Van Morrison | Moondance en plein air
I want to rock your gipsy soul into the mystic
Non è solo l’elegante assolo di sax a rendere Moondance (Moondance, 1970) un evergreen. Superati i quattordici anni abbiamo metabolizzato la fondamentalità e l’immanenza del situazionismo, strettamente necessario tanto a sveltine ed amorazzi quanto a storie di quelle che spettinano.
And every time I touch you, you just tremble inside
And I know how much you want me that you can’t hide
Van Morrison è per l’idillio en plein air. L’amore veloce fatto nell’erba fangosa dietro gli stadi come nei parcheggi, nel brivido di notti di ottobre contro cruscotti o trascinati alla deriva in gusci di noce.
Situazioni umide, scomode e pericolose, nobilitate dal chiarore swing di una luna piena, quando anche gli appetiti voraci hanno fame di romanticismo e le ballate folk volgono al blues.
I testi di Van Morrison che sono pieni della freschezza delle camporelle e della giovinezza, fanno pensare a dita sporche e a sentimenti puliti, affrontati con l’eleganza e la dolcezza proprie dal white soul del cantautore irlandese.
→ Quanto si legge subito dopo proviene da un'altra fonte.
-- ==== Sys2Proof/Laws/State.lean ====
section
/-!
SUPPORT. One lemma for each operation and each field of State it leaves alone, and what registers, clusters, contexts, rings and
queues read after a write.
-/
namespace Sys2Proof.Machine

variable (s : State)

/-! ### Replacing one part of the state -/

@[simp] theorem putPending_pending (x : List Instr) : (putPending s x).pending = x := rfl
@[simp] theorem putPending_count (x : List Instr) : (putPending s x).count = s.count := by cases s; rfl
@[simp] theorem putPending_draw (x : List Instr) : (putPending s x).draw = s.draw := by cases s; rfl
@[simp] theorem putPending_regs (x : List Instr) : (putPending s x).regs = s.regs := by cases s; rfl
@[simp] theorem putPending_snap (x : List Instr) : (putPending s x).snap = s.snap := by cases s; rfl
@[simp] theorem putPending_hw (x : List Instr) : (putPending s x).hw = s.hw := by cases s; rfl
@[simp] theorem putPending_clusters (x : List Instr) : (putPending s x).clusters = s.clusters := by cases s; rfl
@[simp] theorem putPending_sched (x : List Instr) : (putPending s x).sched = s.sched := by cases s; rfl
@[simp] theorem putPending_gener (x : List Instr) : (putPending s x).gener = s.gener := by cases s; rfl
@[simp] theorem putPending_hif (x : List Instr) : (putPending s x).hif = s.hif := by cases s; rfl
@[simp] theorem putPending_azl (x : List Instr) : (putPending s x).azl = s.azl := by cases s; rfl
@[simp] theorem putPending_lock (x : List Instr) : (putPending s x).lock = s.lock := by cases s; rfl
@[simp] theorem putPending_power (x : List Instr) : (putPending s x).power = s.power := by cases s; rfl
@[simp] theorem putPending_boot (x : List Instr) : (putPending s x).boot = s.boot := by cases s; rfl
@[simp] theorem putPending_dbgp (x : List Instr) : (putPending s x).dbgp = s.dbgp := by cases s; rfl
@[simp] theorem putPending_falbo (x : List Instr) : (putPending s x).falbo = s.falbo := by cases s; rfl
@[simp] theorem putPending_hbm (x : List Instr) : (putPending s x).hbm = s.hbm := by cases s; rfl
@[simp] theorem putPending_host (x : List Instr) : (putPending s x).host = s.host := by cases s; rfl
@[simp] theorem putPending_wrote (x : List Instr) : (putPending s x).wrote = s.wrote := by cases s; rfl

@[simp] theorem putCount_count (x : Nat) : (putCount s x).count = x := rfl
@[simp] theorem putCount_pending (x : Nat) : (putCount s x).pending = s.pending := by cases s; rfl
@[simp] theorem putCount_draw (x : Nat) : (putCount s x).draw = s.draw := by cases s; rfl
@[simp] theorem putCount_regs (x : Nat) : (putCount s x).regs = s.regs := by cases s; rfl
@[simp] theorem putCount_snap (x : Nat) : (putCount s x).snap = s.snap := by cases s; rfl
@[simp] theorem putCount_hw (x : Nat) : (putCount s x).hw = s.hw := by cases s; rfl
@[simp] theorem putCount_clusters (x : Nat) : (putCount s x).clusters = s.clusters := by cases s; rfl
@[simp] theorem putCount_sched (x : Nat) : (putCount s x).sched = s.sched := by cases s; rfl
@[simp] theorem putCount_gener (x : Nat) : (putCount s x).gener = s.gener := by cases s; rfl
@[simp] theorem putCount_hif (x : Nat) : (putCount s x).hif = s.hif := by cases s; rfl
@[simp] theorem putCount_azl (x : Nat) : (putCount s x).azl = s.azl := by cases s; rfl
@[simp] theorem putCount_lock (x : Nat) : (putCount s x).lock = s.lock := by cases s; rfl
@[simp] theorem putCount_power (x : Nat) : (putCount s x).power = s.power := by cases s; rfl
@[simp] theorem putCount_boot (x : Nat) : (putCount s x).boot = s.boot := by cases s; rfl
@[simp] theorem putCount_dbgp (x : Nat) : (putCount s x).dbgp = s.dbgp := by cases s; rfl
@[simp] theorem putCount_falbo (x : Nat) : (putCount s x).falbo = s.falbo := by cases s; rfl
@[simp] theorem putCount_hbm (x : Nat) : (putCount s x).hbm = s.hbm := by cases s; rfl
@[simp] theorem putCount_host (x : Nat) : (putCount s x).host = s.host := by cases s; rfl
@[simp] theorem putCount_wrote (x : Nat) : (putCount s x).wrote = s.wrote := by cases s; rfl

@[simp] theorem putDraw_draw (x : Nat) : (putDraw s x).draw = x := rfl
@[simp] theorem putDraw_pending (x : Nat) : (putDraw s x).pending = s.pending := by cases s; rfl
@[simp] theorem putDraw_count (x : Nat) : (putDraw s x).count = s.count := by cases s; rfl
@[simp] theorem putDraw_regs (x : Nat) : (putDraw s x).regs = s.regs := by cases s; rfl
@[simp] theorem putDraw_snap (x : Nat) : (putDraw s x).snap = s.snap := by cases s; rfl
@[simp] theorem putDraw_hw (x : Nat) : (putDraw s x).hw = s.hw := by cases s; rfl
@[simp] theorem putDraw_clusters (x : Nat) : (putDraw s x).clusters = s.clusters := by cases s; rfl
@[simp] theorem putDraw_sched (x : Nat) : (putDraw s x).sched = s.sched := by cases s; rfl
@[simp] theorem putDraw_gener (x : Nat) : (putDraw s x).gener = s.gener := by cases s; rfl
@[simp] theorem putDraw_hif (x : Nat) : (putDraw s x).hif = s.hif := by cases s; rfl
@[simp] theorem putDraw_azl (x : Nat) : (putDraw s x).azl = s.azl := by cases s; rfl
@[simp] theorem putDraw_lock (x : Nat) : (putDraw s x).lock = s.lock := by cases s; rfl
@[simp] theorem putDraw_power (x : Nat) : (putDraw s x).power = s.power := by cases s; rfl
@[simp] theorem putDraw_boot (x : Nat) : (putDraw s x).boot = s.boot := by cases s; rfl
@[simp] theorem putDraw_dbgp (x : Nat) : (putDraw s x).dbgp = s.dbgp := by cases s; rfl
@[simp] theorem putDraw_falbo (x : Nat) : (putDraw s x).falbo = s.falbo := by cases s; rfl
@[simp] theorem putDraw_hbm (x : Nat) : (putDraw s x).hbm = s.hbm := by cases s; rfl
@[simp] theorem putDraw_host (x : Nat) : (putDraw s x).host = s.host := by cases s; rfl
@[simp] theorem putDraw_wrote (x : Nat) : (putDraw s x).wrote = s.wrote := by cases s; rfl

@[simp] theorem putRegs_regs (x : SMap Word) : (putRegs s x).regs = x := rfl
@[simp] theorem putRegs_pending (x : SMap Word) : (putRegs s x).pending = s.pending := by cases s; rfl
@[simp] theorem putRegs_count (x : SMap Word) : (putRegs s x).count = s.count := by cases s; rfl
@[simp] theorem putRegs_draw (x : SMap Word) : (putRegs s x).draw = s.draw := by cases s; rfl
@[simp] theorem putRegs_snap (x : SMap Word) : (putRegs s x).snap = s.snap := by cases s; rfl
@[simp] theorem putRegs_hw (x : SMap Word) : (putRegs s x).hw = s.hw := by cases s; rfl
@[simp] theorem putRegs_clusters (x : SMap Word) : (putRegs s x).clusters = s.clusters := by cases s; rfl
@[simp] theorem putRegs_sched (x : SMap Word) : (putRegs s x).sched = s.sched := by cases s; rfl
@[simp] theorem putRegs_gener (x : SMap Word) : (putRegs s x).gener = s.gener := by cases s; rfl
@[simp] theorem putRegs_hif (x : SMap Word) : (putRegs s x).hif = s.hif := by cases s; rfl
@[simp] theorem putRegs_azl (x : SMap Word) : (putRegs s x).azl = s.azl := by cases s; rfl
@[simp] theorem putRegs_lock (x : SMap Word) : (putRegs s x).lock = s.lock := by cases s; rfl
@[simp] theorem putRegs_power (x : SMap Word) : (putRegs s x).power = s.power := by cases s; rfl
@[simp] theorem putRegs_boot (x : SMap Word) : (putRegs s x).boot = s.boot := by cases s; rfl
@[simp] theorem putRegs_dbgp (x : SMap Word) : (putRegs s x).dbgp = s.dbgp := by cases s; rfl
@[simp] theorem putRegs_falbo (x : SMap Word) : (putRegs s x).falbo = s.falbo := by cases s; rfl
@[simp] theorem putRegs_hbm (x : SMap Word) : (putRegs s x).hbm = s.hbm := by cases s; rfl
@[simp] theorem putRegs_host (x : SMap Word) : (putRegs s x).host = s.host := by cases s; rfl
@[simp] theorem putRegs_wrote (x : SMap Word) : (putRegs s x).wrote = s.wrote := by cases s; rfl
Moondance è un classico di eleganza e ricercatezza, le fusa sornione di un gatto in amore. Il flauto dolce (il flauto di Pan) che era la voce dell’irrisolutezza delle ballate di Astral Weeks diventa un satiresco e dondolante stuzzichio nell’atmosfera fatata e dondolante di Moondance, le frasche degli alberi scosse dal vento nel brivido invernale e quegli incontri un po’ proibiti, ai limiti delle carreggiate. L’atmosfera avvolgente è arricchita dai virtuosismi al piano che approfondiscono la spina dorsale della chitarra classica, unico collante con il primo grande successo di Astral Weeks.
Un’avventura matura e ricca di stile, goduta a pieno sotto la coperta di un cielo di ottobre, affogato di stelle.
I want to rock your gipsy soul
Mi piace la dolcezza di Van Morrison perché è elegante, sincera ed esposta, consapevole di ogni ombra che intacca e indurisce l’animo umano.
[…] argentino di martelli piccoli. Dell’essere una e tutt’una – e soprattutto, della giovinezza, l’esistere vibrante incline al mi sono dimenticata quello che ti volevo […]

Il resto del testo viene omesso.